►

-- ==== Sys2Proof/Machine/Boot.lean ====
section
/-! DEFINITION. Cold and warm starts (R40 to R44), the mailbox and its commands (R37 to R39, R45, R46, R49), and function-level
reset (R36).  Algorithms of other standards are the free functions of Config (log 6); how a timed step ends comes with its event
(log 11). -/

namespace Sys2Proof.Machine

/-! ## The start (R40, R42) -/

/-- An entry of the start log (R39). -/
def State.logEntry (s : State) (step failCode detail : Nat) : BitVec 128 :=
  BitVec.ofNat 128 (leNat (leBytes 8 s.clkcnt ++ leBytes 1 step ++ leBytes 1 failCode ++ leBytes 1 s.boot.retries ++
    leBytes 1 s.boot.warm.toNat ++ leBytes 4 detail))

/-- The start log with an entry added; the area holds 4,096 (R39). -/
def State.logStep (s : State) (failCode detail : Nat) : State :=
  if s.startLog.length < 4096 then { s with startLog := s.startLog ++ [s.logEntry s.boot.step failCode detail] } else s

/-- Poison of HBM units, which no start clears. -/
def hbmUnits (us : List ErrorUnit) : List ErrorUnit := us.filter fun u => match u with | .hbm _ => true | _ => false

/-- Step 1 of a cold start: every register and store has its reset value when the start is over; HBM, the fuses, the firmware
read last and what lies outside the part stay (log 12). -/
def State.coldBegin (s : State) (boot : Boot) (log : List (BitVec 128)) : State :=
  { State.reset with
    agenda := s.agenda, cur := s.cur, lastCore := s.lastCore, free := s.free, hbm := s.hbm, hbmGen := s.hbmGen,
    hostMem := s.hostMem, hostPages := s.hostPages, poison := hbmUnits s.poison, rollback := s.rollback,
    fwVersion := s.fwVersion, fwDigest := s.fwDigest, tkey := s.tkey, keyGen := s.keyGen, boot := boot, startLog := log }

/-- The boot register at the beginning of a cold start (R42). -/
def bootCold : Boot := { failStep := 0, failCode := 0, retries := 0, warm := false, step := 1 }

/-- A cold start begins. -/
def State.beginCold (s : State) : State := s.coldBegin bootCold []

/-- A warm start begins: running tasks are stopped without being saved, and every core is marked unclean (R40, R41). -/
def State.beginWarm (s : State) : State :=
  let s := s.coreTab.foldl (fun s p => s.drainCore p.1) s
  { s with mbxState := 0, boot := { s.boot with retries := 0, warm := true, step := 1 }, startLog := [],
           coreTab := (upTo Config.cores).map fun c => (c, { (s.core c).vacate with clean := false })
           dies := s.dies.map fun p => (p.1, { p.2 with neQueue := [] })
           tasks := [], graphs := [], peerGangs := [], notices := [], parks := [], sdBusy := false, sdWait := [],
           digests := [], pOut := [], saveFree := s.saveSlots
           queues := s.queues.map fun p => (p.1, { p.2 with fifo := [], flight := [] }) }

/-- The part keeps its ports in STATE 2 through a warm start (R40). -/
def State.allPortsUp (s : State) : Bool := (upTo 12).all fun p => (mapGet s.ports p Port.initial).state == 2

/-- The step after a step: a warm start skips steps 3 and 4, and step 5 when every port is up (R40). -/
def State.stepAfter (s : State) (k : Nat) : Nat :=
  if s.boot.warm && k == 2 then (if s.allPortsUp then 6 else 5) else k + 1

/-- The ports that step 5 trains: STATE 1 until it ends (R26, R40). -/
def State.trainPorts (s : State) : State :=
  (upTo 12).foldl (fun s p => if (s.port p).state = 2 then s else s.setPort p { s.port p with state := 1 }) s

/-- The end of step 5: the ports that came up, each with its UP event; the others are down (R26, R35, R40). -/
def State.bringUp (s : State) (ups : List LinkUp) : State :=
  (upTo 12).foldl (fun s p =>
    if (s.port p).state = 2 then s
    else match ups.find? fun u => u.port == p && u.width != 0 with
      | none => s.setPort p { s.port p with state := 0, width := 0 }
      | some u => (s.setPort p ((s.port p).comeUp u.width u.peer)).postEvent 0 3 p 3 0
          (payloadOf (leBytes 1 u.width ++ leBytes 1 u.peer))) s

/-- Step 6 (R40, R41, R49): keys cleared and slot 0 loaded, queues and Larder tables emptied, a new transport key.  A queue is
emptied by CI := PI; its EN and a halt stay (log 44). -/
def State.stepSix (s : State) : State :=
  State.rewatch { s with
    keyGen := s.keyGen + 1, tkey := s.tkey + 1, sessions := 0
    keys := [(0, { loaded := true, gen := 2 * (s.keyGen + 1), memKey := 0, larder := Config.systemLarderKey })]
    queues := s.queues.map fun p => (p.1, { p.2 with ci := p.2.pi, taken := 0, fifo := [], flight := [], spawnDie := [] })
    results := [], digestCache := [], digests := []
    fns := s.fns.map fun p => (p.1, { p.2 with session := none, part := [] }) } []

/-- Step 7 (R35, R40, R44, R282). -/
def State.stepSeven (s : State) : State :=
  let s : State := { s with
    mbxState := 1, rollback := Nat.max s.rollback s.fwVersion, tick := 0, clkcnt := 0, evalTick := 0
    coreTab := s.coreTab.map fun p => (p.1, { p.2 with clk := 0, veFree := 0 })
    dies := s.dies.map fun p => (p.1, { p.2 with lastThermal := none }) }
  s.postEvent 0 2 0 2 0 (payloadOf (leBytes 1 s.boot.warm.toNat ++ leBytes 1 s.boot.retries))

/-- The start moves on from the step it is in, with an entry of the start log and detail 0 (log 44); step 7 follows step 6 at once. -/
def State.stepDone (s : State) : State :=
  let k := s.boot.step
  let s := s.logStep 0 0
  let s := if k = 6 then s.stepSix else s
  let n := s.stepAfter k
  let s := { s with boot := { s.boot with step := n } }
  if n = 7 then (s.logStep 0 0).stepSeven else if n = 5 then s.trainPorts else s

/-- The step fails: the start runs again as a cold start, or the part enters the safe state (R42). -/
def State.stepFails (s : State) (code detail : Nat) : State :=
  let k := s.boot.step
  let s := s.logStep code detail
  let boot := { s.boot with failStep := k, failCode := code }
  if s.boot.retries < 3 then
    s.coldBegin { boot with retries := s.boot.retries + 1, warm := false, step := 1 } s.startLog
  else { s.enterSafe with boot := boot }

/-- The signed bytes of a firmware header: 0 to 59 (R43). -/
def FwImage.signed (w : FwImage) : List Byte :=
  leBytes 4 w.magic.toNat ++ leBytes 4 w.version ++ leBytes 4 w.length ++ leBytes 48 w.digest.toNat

◄

- WORK INSTRUCTIONS -
Faithfully transcribe the whole of the data.

- RESULT BELOW -
-- ==== Sys2Proof/Machine/Boot.lean ====
section
/-! DEFINITION. Cold and warm starts (R40 to R44), the mailbox and its commands (R37 to R39, R45, R46, R49), and function-level
reset (R36).  Algorithms of other standards are the free functions of Config (log 6); how a timed step ends comes with its event
(log 11). -/

namespace Sys2Proof.Machine

/-! ## The start (R40, R42) -/

/-- An entry of the start log (R39). -/
def State.logEntry (s : State) (step failCode detail : Nat) : BitVec 128 :=
  BitVec.ofNat 128 (leNat (leBytes 8 s.clkcnt ++ leBytes 1 step ++ leBytes 1 failCode ++ leBytes 1 s.boot.retries ++
    leBytes 1 s.boot.warm.toNat ++ leBytes 4 detail))

/-- The start log with an entry added; the area holds 4,096 (R39). -/
def State.logStep (s : State) (failCode detail : Nat) : State :=
  if s.startLog.length < 4096 then { s with startLog := s.startLog ++ [s.logEntry s.boot.step failCode detail] } else s

/-- Poison of HBM units, which no start clears. -/
def hbmUnits (us : List ErrorUnit) : List ErrorUnit := us.filter fun u => match u with | .hbm _ => true | _ => false

/-- Step 1 of a cold start: every register and store has its reset value when the start is over; HBM, the fuses, the firmware
read last and what lies outside the part stay (log 12). -/
def State.coldBegin (s : State) (boot : Boot) (log : List (BitVec 128)) : State :=
  { State.reset with
    agenda := s.agenda, cur := s.cur, lastCore := s.lastCore, free := s.free, hbm := s.hbm, hbmGen := s.hbmGen,
    hostMem := s.hostMem, hostPages := s.hostPages, poison := hbmUnits s.poison, rollback := s.rollback,
    fwVersion := s.fwVersion, fwDigest := s.fwDigest, tkey := s.tkey, keyGen := s.keyGen, boot := boot, startLog := log }

/-- The boot register at the beginning of a cold start (R42). -/
def bootCold : Boot := { failStep := 0, failCode := 0, retries := 0, warm := false, step := 1 }

/-- A cold start begins. -/
def State.beginCold (s : State) : State := s.coldBegin bootCold []

/-- A warm start begins: running tasks are stopped without being saved, and every core is marked unclean (R40, R41). -/
def State.beginWarm (s : State) : State :=
  let s := s.coreTab.foldl (fun s p => s.drainCore p.1) s
  { s with mbxState := 0, boot := { s.boot with retries := 0, warm := true, step := 1 }, startLog := [],
           coreTab := (upTo Config.cores).map fun c => (c, { (s.core c).vacate with clean := false })
           dies := s.dies.map fun p => (p.1, { p.2 with neQueue := [] })
           tasks := [], graphs := [], peerGangs := [], notices := [], parks := [], sdBusy := false, sdWait := [],
           digests := [], pOut := [], saveFree := s.saveSlots
           queues := s.queues.map fun p => (p.1, { p.2 with fifo := [], flight := [] }) }

/-- The part keeps its ports in STATE 2 through a warm start (R40). -/
def State.allPortsUp (s : State) : Bool := (upTo 12).all fun p => (mapGet s.ports p Port.initial).state == 2

/-- The step after a step: a warm start skips steps 3 and 4, and step 5 when every port is up (R40). -/
def State.stepAfter (s : State) (k : Nat) : Nat :=
  if s.boot.warm && k == 2 then (if s.allPortsUp then 6 else 5) else k + 1

/-- The ports that step 5 trains: STATE 1 until it ends (R26, R40). -/
def State.trainPorts (s : State) : State :=
  (upTo 12).foldl (fun s p => if (s.port p).state = 2 then s else s.setPort p { s.port p with state := 1 }) s

/-- The end of step 5: the ports that came up, each with its UP event; the others are down (R26, R35, R40). -/
def State.bringUp (s : State) (ups : List LinkUp) : State :=
  (upTo 12).foldl (fun s p =>
    if (s.port p).state = 2 then s
    else match ups.find? fun u => u.port == p && u.width != 0 with
      | none => s.setPort p { s.port p with state := 0, width := 0 }
      | some u => (s.setPort p ((s.port p).comeUp u.width u.peer)).postEvent 0 3 p 3 0
          (payloadOf (leBytes 1 u.width ++ leBytes 1 u.peer))) s

/-- Step 6 (R40, R41, R49): keys cleared and slot 0 loaded, queues and Larder tables emptied, a new transport key.  A queue is
emptied by CI := PI; its EN and a halt stay (log 44). -/
def State.stepSix (s : State) : State :=
  State.rewatch { s with
    keyGen := s.keyGen + 1, tkey := s.tkey + 1, sessions := 0
    keys := [(0, { loaded := true, gen := 2 * (s.keyGen + 1), memKey := 0, larder := Config.systemLarderKey })]
    queues := s.queues.map fun p => (p.1, { p.2 with ci := p.2.pi, taken := 0, fifo := [], flight := [], spawnDie := [] })
    results := [], digestCache := [], digests := []
    fns := s.fns.map fun p => (p.1, { p.2 with session := none, part := [] }) } []

/-- Step 7 (R35, R40, R44, R282). -/
def State.stepSeven (s : State) : State :=
  let s : State := { s with
    mbxState := 1, rollback := Nat.max s.rollback s.fwVersion, tick := 0, clkcnt := 0, evalTick := 0
    coreTab := s.coreTab.map fun p => (p.1, { p.2 with clk := 0, veFree := 0 })
    dies := s.dies.map fun p => (p.1, { p.2 with lastThermal := none }) }
  s.postEvent 0 2 0 2 0 (payloadOf (leBytes 1 s.boot.warm.toNat ++ leBytes 1 s.boot.retries))

/-- The start moves on from the step it is in, with an entry of the start log and detail 0 (log 44); step 7 follows step 6 at once. -/
def State.stepDone (s : State) : State :=
  let k := s.boot.step
  let s := s.logStep 0 0
  let s := if k = 6 then s.stepSix else s
  let n := s.stepAfter k
  let s := { s with boot := { s.boot with step := n } }
  if n = 7 then (s.logStep 0 0).stepSeven else if n = 5 then s.trainPorts else s

/-- The step fails: the start runs again as a cold start, or the part enters the safe state (R42). -/
def State.stepFails (s : State) (code detail : Nat) : State :=
  let k := s.boot.step
  let s := s.logStep code detail
  let boot := { s.boot with failStep := k, failCode := code }
  if s.boot.retries < 3 then
    s.coldBegin { boot with retries := s.boot.retries + 1, warm := false, step := 1 } s.startLog
  else { s.enterSafe with boot := boot }

/-- The signed bytes of a firmware header: 0 to 59 (R43). -/
def FwImage.signed (w : FwImage) : List Byte :=
  leBytes 4 w.magic.toNat ++ leBytes 4 w.version ++ leBytes 4 w.length ++ leBytes 48 w.digest.toNat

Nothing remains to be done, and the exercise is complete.